◆ Work order: Up to and including the line containing "o v s).cores = s.cores := rfl", set down each line of the entries below exactly, starting from the first, and leave out the rest.
*** Recorded data Section Begins ***
-- ==== Sys2Proof/Laws/State.lean ====
section
/-! SUPPORT. What each named update of the state leaves alone: one lemma per field and per reader, true by unfolding, so that
no proof unfolds a record update. Made by a script from the list of the operations and the fields each changes. -/

namespace Sys2Proof.Machine

open Sys2Proof

variable (s : State)

/-! ### setReg -/

@[simp] theorem setReg_pending (o v : Nat) : (setReg o v s).pending = s.pending := rfl
@[simp] theorem setReg_tick (o v : Nat) : (setReg o v s).tick = s.tick := rfl
@[simp] theorem setReg_mem (o v : Nat) : (setReg o v s).mem = s.mem := rfl
@[simp] theorem setReg_poison (o v : Nat) : (setReg o v s).poison = s.poison := rfl
@[simp] theorem setReg_cellar (o v : Nat) : (setReg o v s).cellar = s.cellar := rfl
@[simp] theorem setReg_cellarPoison (o v : Nat) : (setReg o v s).cellarPoison = s.cellarPoison := rfl
@[simp] theorem setReg_wbuf (o v : Nat) : (setReg o v s).wbuf = s.wbuf := rfl
@[simp] theorem setReg_bell (o v : Nat) : (setReg o v s).bell = s.bell := rfl
@[simp] theorem setReg_jumped (o v : Nat) : (setReg o v s).jumped = s.jumped := rfl
@[simp] theorem setReg_queues (o v : Nat) : (setReg o v s).queues = s.queues := rfl
@[simp] theorem setReg_cmds (o v : Nat) : (setReg o v s).cmds = s.cmds := rfl
@[simp] theorem setReg_ctxs (o v : Nat) : (setReg o v s).ctxs = s.ctxs := rfl
@[simp] theorem setReg_parts (o v : Nat) : (setReg o v s).parts = s.parts := rfl
@[simp] theorem setReg_staged (o v : Nat) : (setReg o v s).staged = s.staged := rfl
@[simp] theorem setReg_segs (o v : Nat) : (setReg o v s).segs = s.segs := rfl
@[simp] theorem setReg_dpool (o v : Nat) : (setReg o v s).dpool = s.dpool := rfl
@[simp] theorem setReg_walks (o v : Nat) : (setReg o v s).walks = s.walks := rfl
@[simp] theorem setReg_tallies (o v : Nat) : (setReg o v s).tallies = s.tallies := rfl
@[simp] theorem setReg_waiters (o v : Nat) : (setReg o v s).waiters = s.waiters := rfl
@[simp] theorem setReg_cores (o v : Nat) : (setReg o v s).cores = s.cores := rfl
@[simp] theorem setReg_progs (o v : Nat) : (setReg o v s).progs = s.progs := rfl
@[simp] theorem setReg_partSets (o v : Nat) : (setReg o v s).partSets = s.partSets := rfl
@[simp] theorem setReg_stackDies (o v : Nat) : (setReg o v s).stackDies = s.stackDies := rfl
@[simp] theorem setReg_hc (o v : Nat) : (setReg o v s).hc = s.hc := rfl
@[simp] theorem setReg_fab (o v : Nat) : (setReg o v s).fab = s.fab := rfl
@[simp] theorem setReg_g0 (o v : Nat) : (setReg o v s).g0 = s.g0 := rfl
@[simp] theorem setReg_g1 (o v : Nat) : (setReg o v s).g1 = s.g1 := rfl
@[simp] theorem setReg_pA (o v : Nat) : (setReg o v s).pA = s.pA := rfl
@[simp] theorem setReg_pB (o v : Nat) : (setReg o v s).pB = s.pB := rfl
@[simp] theorem setReg_power (o v : Nat) : (setReg o v s).power = s.power := rfl
@[simp] theorem setReg_faults (o v : Nat) : (setReg o v s).faults = s.faults := rfl
@[simp] theorem setReg_mgmt (o v : Nat) : (setReg o v s).mgmt = s.mgmt := rfl
@[simp] theorem setReg_tray (o v : Nat) : (setReg o v s).tray = s.tray := rfl
@[simp] theorem setReg_chainGen (o v : Nat) : (setReg o v s).chainGen = s.chainGen := rfl
@[simp] theorem setReg_chainPosted (o v : Nat) : (setReg o v s).chainPosted = s.chainPosted := rfl
@[simp] theorem setReg_out (o v : Nat) : (setReg o v s).out = s.out := rfl
@[simp] theorem setReg_heldPort (o v : Nat) : (setReg o v s).heldPort = s.heldPort := rfl
@[simp] theorem setReg_turns (o v : Nat) : (setReg o v s).turns = s.turns := rfl
@[simp] theorem setReg_actionEnd (o v : Nat) : (setReg o v s).actionEnd = s.actionEnd := rfl
@[simp] theorem setReg_tallyEnd (o v : Nat) : (setReg o v s).tallyEnd = s.tallyEnd := rfl
@[simp] theorem setReg_upsets (o v : Nat) : (setReg o v s).upsets = s.upsets := rfl
@[simp] theorem memByte_setReg (o v : Nat) (a' : Nat) : memByte (setReg o v s) a' = memByte s a' := rfl
@[simp] theorem queueOf_setReg (o v : Nat) (q' : Nat) : queueOf (setReg o v s) q' = queueOf s q' := rfl
@[simp] theorem ctxOf_setReg (o v : Nat) (x' : Nat) : ctxOf (setReg o v s) x' = ctxOf s x' := rfl
@[simp] theorem partOf_setReg (o v : Nat) (p' : Nat) : partOf (setReg o v s) p' = partOf s p' := rfl
@[simp] theorem coreOf_setReg (o v : Nat) (n' : Nat) : coreOf (setReg o v s) n' = coreOf s n' := rfl
@[simp] theorem tallyOf_setReg (o v : Nat) (j' i' : Nat) : tallyOf (setReg o v s) j' i' = tallyOf s j' i' := rfl
@[simp] theorem progOf_setReg (o v : Nat) (h' : Nat) : progOf (setReg o v s) h' = progOf s h' := rfl
@[simp] theorem stackOf_setReg (o v : Nat) (y' : Nat) : stackOf (setReg o v s) y' = stackOf s y' := rfl
@[simp] theorem isFenced_setReg (o v : Nat) (y' i' : Nat) : isFenced (setReg o v s) y' i' = isFenced s y' i' := rfl
@[simp] theorem extPort_setReg (o v : Nat) (c' : Bool) : extPort (setReg o v s) c' = extPort s c' := rfl
@[simp] theorem guestOf_setReg (o v : Nat) (c' : Bool) : guestOf (setReg o v s) c' = guestOf s c' := rfl

/-! ### setF -/

@[simp] theorem setF_pending (o : Nat) (f : Fld) (v : Nat) : (setF o f v s).pending = s.pending := rfl
@[simp] theorem setF_tick (o : Nat) (f : Fld) (v : Nat) : (setF o f v s).tick = s.tick := rfl
@[simp] theorem setF_mem (o : Nat) (f : Fld) (v : Nat) : (setF o f v s).mem = s.mem := rfl
@[simp] theorem setF_poison (o : Nat) (f : Fld) (v : Nat) : (setF o f v s).poison = s.poison := rfl
@[simp] theorem setF_cellar (o : Nat) (f : Fld) (v : Nat) : (setF o f v s).cellar = s.cellar := rfl
@[simp] theorem setF_cellarPoison (o : Nat) (f : Fld) (v : Nat) : (setF o f v s).cellarPoison = s.cellarPoison := rfl
@[simp] theorem setF_wbuf (o : Nat) (f : Fld) (v : Nat) : (setF o f v s).wbuf = s.wbuf := rfl
@[simp] theorem setF_bell (o : Nat) (f : Fld) (v : Nat) : (setF o f v s).bell = s.bell := rfl
@[simp] theorem setF_jumped (o : Nat) (f : Fld) (v : Nat) : (setF o f v s).jumped = s.jumped := rfl
@[simp] theorem setF_queues (o : Nat) (f : Fld) (v : Nat) : (setF o f v s).queues = s.queues := rfl
@[simp] theorem setF_cmds (o : Nat) (f : Fld) (v : Nat) : (setF o f v s).cmds = s.cmds := rfl
@[simp] theorem setF_ctxs (o : Nat) (f : Fld) (v : Nat) : (setF o f v s).ctxs = s.ctxs := rfl
@[simp] theorem setF_parts (o : Nat) (f : Fld) (v : Nat) : (setF o f v s).parts = s.parts := rfl
@[simp] theorem setF_staged (o : Nat) (f : Fld) (v : Nat) : (setF o f v s).staged = s.staged := rfl
@[simp] theorem setF_segs (o : Nat) (f : Fld) (v : Nat) : (setF o f v s).segs = s.segs := rfl
@[simp] theorem setF_dpool (o : Nat) (f : Fld) (v : Nat) : (setF o f v s).dpool = s.dpool := rfl
@[simp] theorem setF_walks (o : Nat) (f : Fld) (v : Nat) : (setF o f v s).walks = s.walks := rfl
@[simp] theorem setF_tallies (o : Nat) (f : Fld) (v : Nat) : (setF o f v s).tallies = s.tallies := rfl
@[simp] theorem setF_waiters (o : Nat) (f : Fld) (v : Nat) : (setF o f v s).waiters = s.waiters := rfl
@[simp] theorem setF_cores (o : Nat) (f : Fld) (v : Nat) : (setF o f v s).cores = s.cores := rfl
@[simp] theorem setF_progs (o : Nat) (f : Fld) (v : Nat) : (setF o f v s).progs = s.progs := rfl
@[simp] theorem setF_partSets (o : Nat) (f : Fld) (v : Nat) : (setF o f v s).partSets = s.partSets := rfl
@[simp] theorem setF_stackDies (o : Nat) (f : Fld) (v : Nat) : (setF o f v s).stackDies = s.stackDies := rfl
@[simp] theorem setF_hc (o : Nat) (f : Fld) (v : Nat) : (setF o f v s).hc = s.hc := rfl
@[simp] theorem setF_fab (o : Nat) (f : Fld) (v : Nat) : (setF o f v s).fab = s.fab := rfl
@[simp] theorem setF_g0 (o : Nat) (f : Fld) (v : Nat) : (setF o f v s).g0 = s.g0 := rfl
@[simp] theorem setF_g1 (o : Nat) (f : Fld) (v : Nat) : (setF o f v s).g1 = s.g1 := rfl
@[simp] theorem setF_pA (o : Nat) (f : Fld) (v : Nat) : (setF o f v s).pA = s.pA := rfl
@[simp] theorem setF_pB (o : Nat) (f : Fld) (v : Nat) : (setF o f v s).pB = s.pB := rfl
@[simp] theorem setF_power (o : Nat) (f : Fld) (v : Nat) : (setF o f v s).power = s.power := rfl
@[simp] theorem setF_faults (o : Nat) (f : Fld) (v : Nat) : (setF o f v s).faults = s.faults := rfl
@[simp] theorem setF_mgmt (o : Nat) (f : Fld) (v : Nat) : (setF o f v s).mgmt = s.mgmt := rfl
@[simp] theorem setF_tray (o : Nat) (f : Fld) (v : Nat) : (setF o f v s).tray = s.tray := rfl
@[simp] theorem setF_chainGen (o : Nat) (f : Fld) (v : Nat) : (setF o f v s).chainGen = s.chainGen := rfl
@[simp] theorem setF_chainPosted (o : Nat) (f : Fld) (v : Nat) : (setF o f v s).chainPosted = s.chainPosted := rfl
@[simp] theorem setF_out (o : Nat) (f : Fld) (v : Nat) : (setF o f v s).out = s.out := rfl
@[simp] theorem setF_heldPort (o : Nat) (f : Fld) (v : Nat) : (setF o f v s).heldPort = s.heldPort := rfl
@[simp] theorem setF_turns (o : Nat) (f : Fld) (v : Nat) : (setF o f v s).turns = s.turns := rfl
@[simp] theorem setF_actionEnd (o : Nat) (f : Fld) (v : Nat) : (setF o f v s).actionEnd = s.actionEnd := rfl
@[simp] theorem setF_tallyEnd (o : Nat) (f : Fld) (v : Nat) : (setF o f v s).tallyEnd = s.tallyEnd := rfl
@[simp] theorem setF_upsets (o : Nat) (f : Fld) (v : Nat) : (setF o f v s).upsets = s.upsets := rfl
@[simp] theorem memByte_setF (o : Nat) (f : Fld) (v : Nat) (a' : Nat) : memByte (setF o f v s) a' = memByte s a' := rfl
@[simp] theorem queueOf_setF (o : Nat) (f : Fld) (v : Nat) (q' : Nat) : queueOf (setF o f v s) q' = queueOf s q' := rfl
@[simp] theorem ctxOf_setF (o : Nat) (f : Fld) (v : Nat) (x' : Nat) : ctxOf (setF o f v s) x' = ctxOf s x' := rfl
@[simp] theorem partOf_setF (o : Nat) (f : Fld) (v : Nat) (p' : Nat) : partOf (setF o f v s) p' = partOf s p' := rfl
@[simp] theorem coreOf_setF (o : Nat) (f : Fld) (v : Nat) (n' : Nat) : coreOf (setF o f v s) n' = coreOf s n' := rfl
@[simp] theorem tallyOf_setF (o : Nat) (f : Fld) (v : Nat) (j' i' : Nat) : tallyOf (setF o f v s) j' i' = tallyOf s j' i' := rfl
@[simp] theorem progOf_setF (o : Nat) (f : Fld) (v : Nat) (h' : Nat) : progOf (setF o f v s) h' = progOf s h' := rfl
@[simp] theorem stackOf_setF (o : Nat) (f : Fld) (v : Nat) (y' : Nat) : stackOf (setF o f v s) y' = stackOf s y' := rfl
@[simp] theorem isFenced_setF (o : Nat) (f : Fld) (v : Nat) (y' i' : Nat) : isFenced (setF o f v s) y' i' = isFenced s y' i' := rfl
@[simp] theorem extPort_setF (o : Nat) (f : Fld) (v : Nat) (c' : Bool) : extPort (setF o f v s) c' = extPort s c' := rfl
@[simp] theorem guestOf_setF (o : Nat) (f : Fld) (v : Nat) (c' : Bool) : guestOf (setF o f v s) c' = guestOf s c' := rfl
*** Recorded data Section Ends ***
◆ Solution for this exercise:
-- ==== Sys2Proof/Laws/State.lean ====
section
/-! SUPPORT. What each named update of the state leaves alone: one lemma per field and per reader, true by unfolding, so that
no proof unfolds a record update. Made by a script from the list of the operations and the fields each changes. -/

namespace Sys2Proof.Machine

open Sys2Proof

variable (s : State)

/-! ### setReg -/

@[simp] theorem setReg_pending (o v : Nat) : (setReg o v s).pending = s.pending := rfl
@[simp] theorem setReg_tick (o v : Nat) : (setReg o v s).tick = s.tick := rfl
@[simp] theorem setReg_mem (o v : Nat) : (setReg o v s).mem = s.mem := rfl
@[simp] theorem setReg_poison (o v : Nat) : (setReg o v s).poison = s.poison := rfl
@[simp] theorem setReg_cellar (o v : Nat) : (setReg o v s).cellar = s.cellar := rfl
@[simp] theorem setReg_cellarPoison (o v : Nat) : (setReg o v s).cellarPoison = s.cellarPoison := rfl
@[simp] theorem setReg_wbuf (o v : Nat) : (setReg o v s).wbuf = s.wbuf := rfl
@[simp] theorem setReg_bell (o v : Nat) : (setReg o v s).bell = s.bell := rfl
@[simp] theorem setReg_jumped (o v : Nat) : (setReg o v s).jumped = s.jumped := rfl
@[simp] theorem setReg_queues (o v : Nat) : (setReg o v s).queues = s.queues := rfl
@[simp] theorem setReg_cmds (o v : Nat) : (setReg o v s).cmds = s.cmds := rfl
@[simp] theorem setReg_ctxs (o v : Nat) : (setReg o v s).ctxs = s.ctxs := rfl
@[simp] theorem setReg_parts (o v : Nat) : (setReg o v s).parts = s.parts := rfl
@[simp] theorem setReg_staged (o v : Nat) : (setReg o v s).staged = s.staged := rfl
@[simp] theorem setReg_segs (o v : Nat) : (setReg o v s).segs = s.segs := rfl
@[simp] theorem setReg_dpool (o v : Nat) : (setReg o v s).dpool = s.dpool := rfl
@[simp] theorem setReg_walks (o v : Nat) : (setReg o v s).walks = s.walks := rfl
@[simp] theorem setReg_tallies (o v : Nat) : (setReg o v s).tallies = s.tallies := rfl
@[simp] theorem setReg_waiters (o v : Nat) : (setReg o v s).waiters = s.waiters := rfl
@[simp] theorem setReg_cores (o v : Nat) : (setReg o v s).cores = s.cores := rfl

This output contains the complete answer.